15 Eylül 2008 Pazartesi

YOLLAR!...


Yollar benim tefekkürüm,

uzayıp giden, kıvrılan

hem ayırıp hem kavuşturan yollar

yollar ve sessizlik...

düşün düşünebildiğin kadar.

aslında hep oldukları yerde hareketsiz dururlar

ve işlerini hakkıyla yaparlar.

hiç kimse onları yolundan döndüremez,

her engeli aşarlar.

bazısı bir dağı tam ortasından oyar,

bazısı nehirlerin, denizlerin üstünden geçer.

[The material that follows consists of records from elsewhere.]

/-! ## The moves keep the register invariant -/

/-- Every acceptance of a command keeps the register invariant (44_control_commands.md R161). -/
theorem RegisterInv.accept {i : Instr} {s t : State} (hi : RegisterInv s) (h : exec i s = .next t) :
    RegisterInv t := by
  rcases exec_next h with ⟨-, rfl⟩ | ⟨-, -, rfl⟩ | ⟨-, -, rfl⟩ | ⟨-, -, rfl⟩ | ⟨-, -, rfl⟩ | ⟨-, -, -, rfl⟩ |
    ⟨-, -, -, -, rfl⟩
  · exact hi
  · exact hi.of_results_eq rfl rfl rfl rfl rfl id id
  · exact hi.of_results_eq rfl rfl rfl rfl rfl (by simp) (by simp [scanRuns])
  · exact (hi.of_results_eq rfl rfl rfl rfl rfl id id : RegisterInv (latchCommand .scan (clearReport s))).after_beginScan
  · exact hi.of_results_eq rfl rfl rfl rfl rfl (by simp) (by simp [scanRuns])
  · exact hi.of_results_eq rfl rfl rfl rfl rfl id id
  · exact hi.after_probe _ _ _

/-- Every move keeps the register invariant. -/
theorem RegisterInv.move {s t : State} (hi : RegisterInv s) (hm : Move s t) : RegisterInv t := by
  have rawBit (b : Bool) : RegisterInv (withRawBit 14 b s) := hi.of_results_eq rfl rfl rfl rfl rfl id id
  cases hm with
  | stay => exact hi
  | collect hq hlt hr => exact hi.of_results_eq rfl rfl rfl rfl rfl id (by simp [scanRuns])
  | completeFmt hq hc => exact (rawBit _).after_publishRead.of_results_eq rfl rfl rfl rfl rfl id (by simp [scanRuns])
  | completeRun hq hc => exact (rawBit _).after_publishRead.after_beginScan
  | skip hq hk hs => exact hi.of_results_eq rfl rfl rfl rfl rfl id fun _ => .inl ⟨_, hq⟩
  | noSymbol ho => exact hi.sameBlock (sameBlock_withRet _ _)
  | emit hq hk hs => exact hi.after_emitData (.inl ⟨_, hq⟩) _ _
  | finish hq => exact hi.after_emitSentinel (.inr hq)
  | reset => exact registerInv_resetBlock s
  | read n => exact hi.sameBlock (sameBlock_withRet _ _)
  | writeReg n v hb =>
    rcases writeReg_cases n v s with h | ⟨x, h⟩ | ⟨x, h⟩ | ⟨x, h⟩ | ⟨x, h⟩ <;> rw [h]
    · exact hi
    all_goals exact hi.of_results_eq rfl rfl rfl rfl rfl id id
  | writeCell r c b hb =>
    rcases writeCell_cases r c b s with h | ⟨-, h⟩ <;> rw [h]
    · exact hi
    · exact hi.of_results_eq rfl rfl rfl rfl rfl id id
  | illegal hb => exact hi.of_results_eq rfl rfl rfl rfl rfl id id
  | command i hb he => exact hi.accept he

/-- Settles O56: a step is one move but for what the model keeps for the host, and every move keeps the invariant. -/
theorem registerInvKept : Obligations.RegisterInvKept := by
  intro s t _ hi h
  obtain ⟨u, v, hsu, hm, hvt⟩ := step_move h
  exact ((hi.sameBlock hsu).move hm).sameBlock hvt

end Sys2Proof.Machine
end

section
/-! How many bits a scan emits: the data cells of the walk, counted column by column. -/

namespace Sys2Proof.Machine

/-! ## The walk as a sum over its columns -/

/-- How many data cells column `c` of a grid with side `n` has (42_function_pattern_classifier.md R121). -/
def dataRows (n c : Nat) : Nat := (List.range n).countP fun r => !isFunctionPattern n n r c

/-- How many data cells the pair of columns at `col` has (43_data_scanner.md R136). -/
def pairData (n col : Nat) : Nat := dataRows n col + dataRows n (col - 1)

/-- A column is walked upward or downward, over the same rows (43_data_scanner.md R138). -/
theorem rowsOf_perm (n col : Nat) : (rowsOf n col).Perm (List.range n) := by
  unfold rowsOf
  split
  · exact List.reverse_perm _
  · exact .refl _

/-- The cells of two columns, row by row, are those of the first and those of the second. -/
theorem countP_columnPair (p : Nat × Nat → Bool) (c d : Nat) (rows : List Nat) :
    (rows.flatMap fun row => [(row, c), (row, d)]).countP p =
      rows.countP (fun row => p (row, c)) + rows.countP fun row => p (row, d) := by
  induction rows with
  | nil => rfl
  | cons row rows ih =>
    rw [List.flatMap_cons, List.countP_append, ih]
    simp only [List.countP_cons, List.countP_nil]
    omega

/-- `order(N)` holds the data cells of the two columns of each pair (43_data_scanner.md R142). -/
theorem order_length_eq_sum (n : Nat) :
    (order n).length = ((colseq n).map (pairData n)).sum := by
  unfold order visit
  rw [← List.countP_eq_length_filter, List.countP_flatMap]
  congr 2
  funext col
  simp only [Function.comp_apply, countP_columnPair, isSkipped, pairData, dataRows]
  exact congrArg₂ _ ((rowsOf_perm n col).countP_eq _) ((rowsOf_perm n col).countP_eq _)

/-! ## The column loop (43_data_scanner.md R136) -/

/-- From an even column `8 + 2j` the loop takes the even columns down to 8, then 5 and 3. -/
theorem colLoop_even (j : Nat) {fuel : Nat} (hf : j + 3 ≤ fuel) :
    colLoop fuel (8 + 2 * j) = (List.range (j + 1)).map (fun p => 8 + 2 * j - 2 * p) ++ [5, 3] := by
  induction j generalizing fuel with
  | zero =>
    obtain ⟨f, rfl⟩ := Nat.exists_eq_add_of_le' hf
    cases f <;> simp [colLoop, nextCol]
  | succ j ih =>
    obtain ⟨f, rfl⟩ := Nat.exists_eq_add_of_le' hf
    have hnext : nextCol (8 + 2 * (j + 1)) = 8 + 2 * j := by
      unfold nextCol
      split <;> omega
    have hstep : colLoop (f + (j + 1 + 3)) (8 + 2 * (j + 1)) =
        (8 + 2 * (j + 1)) :: colLoop (f + (j + 3)) (8 + 2 * j) := by
      rw [← hnext]
      exact if_pos (by omega)
    rw [hstep, ih (by omega), List.range_succ_eq_map (n := j + 1)]
    simp only [List.map_cons, List.map_map, List.cons_append, Nat.mul_zero, Nat.sub_zero]
    congr 2
    refine List.map_congr_left fun p _ => ?_
    simp only [Function.comp_apply]
    omega

/-- 43_data_scanner.md R136: `colseq(N)` is `N-1, N-3, ..., 10, 8, 5, 3`. -/
theorem colseq_eq {n : Nat} (h : LegalSide n) :
    colseq n = (List.range ((n - 9) / 2 + 1)).map (fun p => n - 1 - 2 * p) ++ [5, 3] := by
  obtain ⟨hlo, -, hmod⟩ := h
  have hn : n - 1 = 8 + 2 * ((n - 9) / 2) := by omega
  rw [colseq, hn, colLoop_even _ (by omega)]

/-! ## The data cells of a column (42_function_pattern_classifier.md R121) -/

/-- How many of the first `n` numbers lie below `a`, from `b` to `c`, or from `d` on. -/
theorem countP_range_gaps {p : Nat → Bool} {n a b c d : Nat}
    (hp : ∀ r < n, p r = true ↔ r < a ∨ (b ≤ r ∧ r < c) ∨ d ≤ r) (hab : a ≤ b) (hbc : b ≤ c) (hcd : c ≤ d)
    (hdn : d ≤ n) : (List.range n).countP p = a + (c - b) + (n - d) := by
  have partial_count : ∀ m ≤ n, (List.range m).countP p = min m a + (min m c - b) + (m - d) := by
    intro m hm
    induction m with
    | zero => simp
    | succ m ih =>
      rw [List.range_succ, List.countP_append, ih (by omega), List.countP_singleton]
      simp only [hp m hm]
      split <;> omega
  rw [partial_count n le_rfl]
  omega

/-- The cell is a data cell when none of the five tests holds. -/
theorem not_isFunctionPattern_iff (n r c : Nat) :
    (!isFunctionPattern n n r c) = true ↔
      ¬ (n ≤ c + 8 ∧ r ≤ 8) ∧ ¬ (n ≤ c + 9 ∧ c + 5 ≤ n ∧ n ≤ r + 9 ∧ r + 5 ≤ n) ∧ r ≠ 6 ∧ c ≠ 6 ∧
      ¬ (c ≤ 8 ∧ r ≤ 8) ∧ ¬ (c ≤ 8 ∧ n ≤ r + 7) := by
  simp only [isFunctionPattern, inTopRight, inAlignmentBox, onTiming, inTopLeft, inBottomLeft, Bool.not_eq_true',
    Bool.or_eq_false_iff, Bool.and_eq_false_iff, decide_eq_false_iff_not, beq_eq_false_iff_ne]
  omega

section Columns

variable {n c : Nat}

/-- A column of the left finders. -/
theorem dataRows_left (hn : 21 ≤ n) (hc : c ≤ 8) (h6 : c ≠ 6) : dataRows n c = n - 16 := by
  have rows : ∀ r < n, (!isFunctionPattern n n r c) = true ↔ r < 0 ∨ (9 ≤ r ∧ r < n - 7) ∨ n ≤ r := by
    intro r hr
    rw [not_isFunctionPattern_iff]
    omega
  rw [dataRows, countP_range_gaps rows] <;> omega

/-- A column between the finders and the alignment box: only the timing row is no data. -/
theorem dataRows_middle (hc : 9 ≤ c) (hcn : c + 10 ≤ n) : dataRows n c = n - 1 := by
  have rows : ∀ r < n, (!isFunctionPattern n n r c) = true ↔ r < 6 ∨ (7 ≤ r ∧ r < n) ∨ n ≤ r := by
    intro r hr
    rw [not_isFunctionPattern_iff]
    omega
  rw [dataRows, countP_range_gaps rows] <;> omega

/-- The column of the alignment box that the top right finder does not reach. -/
theorem dataRows_box_first (hn : 21 ≤ n) (hc : c + 9 = n) : dataRows n c = n - 6 := by
  have rows : ∀ r < n, (!isFunctionPattern n n r c) = true ↔ r < 6 ∨ (7 ≤ r ∧ r < n - 9) ∨ n - 4 ≤ r := by
    intro r hr
    rw [not_isFunctionPattern_iff]
    omega
  rw [dataRows, countP_range_gaps rows] <;> omega

/-- A column of both the alignment box and the top right finder. -/
theorem dataRows_box (hn : 21 ≤ n) (hlo : n ≤ c + 8) (hhi : c + 5 ≤ n) : dataRows n c = n - 14 := by
  have rows : ∀ r < n, (!isFunctionPattern n n r c) = true ↔ r < 0 ∨ (9 ≤ r ∧ r < n - 9) ∨ n - 4 ≤ r := by
    intro r hr
    rw [not_isFunctionPattern_iff]
    omega
  rw [dataRows, countP_range_gaps rows] <;> omega

/-- A column right of the alignment box. -/
theorem dataRows_right (hn : 21 ≤ n) (hlo : n ≤ c + 4) (hhi : c < n) : dataRows n c = n - 9 := by
  have rows : ∀ r < n, (!isFunctionPattern n n r c) = true ↔ r < 0 ∨ (9 ≤ r ∧ r < n) ∨ n ≤ r := by
    intro r hr
    rw [not_isFunctionPattern_iff]
    omega
  rw [dataRows, countP_range_gaps rows] <;> omega

end Columns

/-! ## The data cells of a pair of columns, and their sum -/

section Pairs

variable {n col : Nat}

/-- A pair of columns of the left finders. -/
theorem pairData_left (hn : 21 ≤ n) (hcol : col ≤ 8) (h6 : col ≠ 6) (h7 : col - 1 ≠ 6) :
    pairData n col = 2 * (n - 16) := by
  rw [pairData, dataRows_left hn hcol h6, dataRows_left hn (by omega) h7, Nat.two_mul]

/-- A pair between the alignment box and column 8. -/
theorem pairData_middle (hlo : 10 ≤ col) (hhi : col + 10 ≤ n) : pairData n col = 2 * (n - 1) := by
  rw [pairData, dataRows_middle (by omega) hhi, dataRows_middle (by omega) (by omega), Nat.two_mul]

/-- The pair at the left side of the alignment box. -/
theorem pairData_box_first (hn : 21 ≤ n) (hcol : col + 9 = n) : pairData n col = (n - 6) + (n - 1) := by
  rw [pairData, dataRows_box_first hn hcol, dataRows_middle (by omega) (by omega)]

bneim memleketimde yollar altın sarısı bozkırların, ovaların içinde uzaar da uzar,

bazen kenarında eskş bir çeşme görürsün

ve üzerine sinmiş onca anıyı düşünürsün

yolların çeşmelerinden suyla birlikte hasret akar

ve içenin içini yakar,

Avanos 38

Nevşehir 54

Aksaray 126

güneş denen nimet karşıda sonsuz parıltı...

üzüm bağları...

yeşeren yeni yapraklarıyla yorucu kışın ardından yaza hazırlanan üzüm bağları,

her tarafta engin kayalıklar

babam güneşle güreşte

"Garipçe" bir yerden geçiyoruz,

içimizden Rabbi yessir okuyoruz.

bir büyük işaretten, başka bir işarete sürüyor yolculuğumuz..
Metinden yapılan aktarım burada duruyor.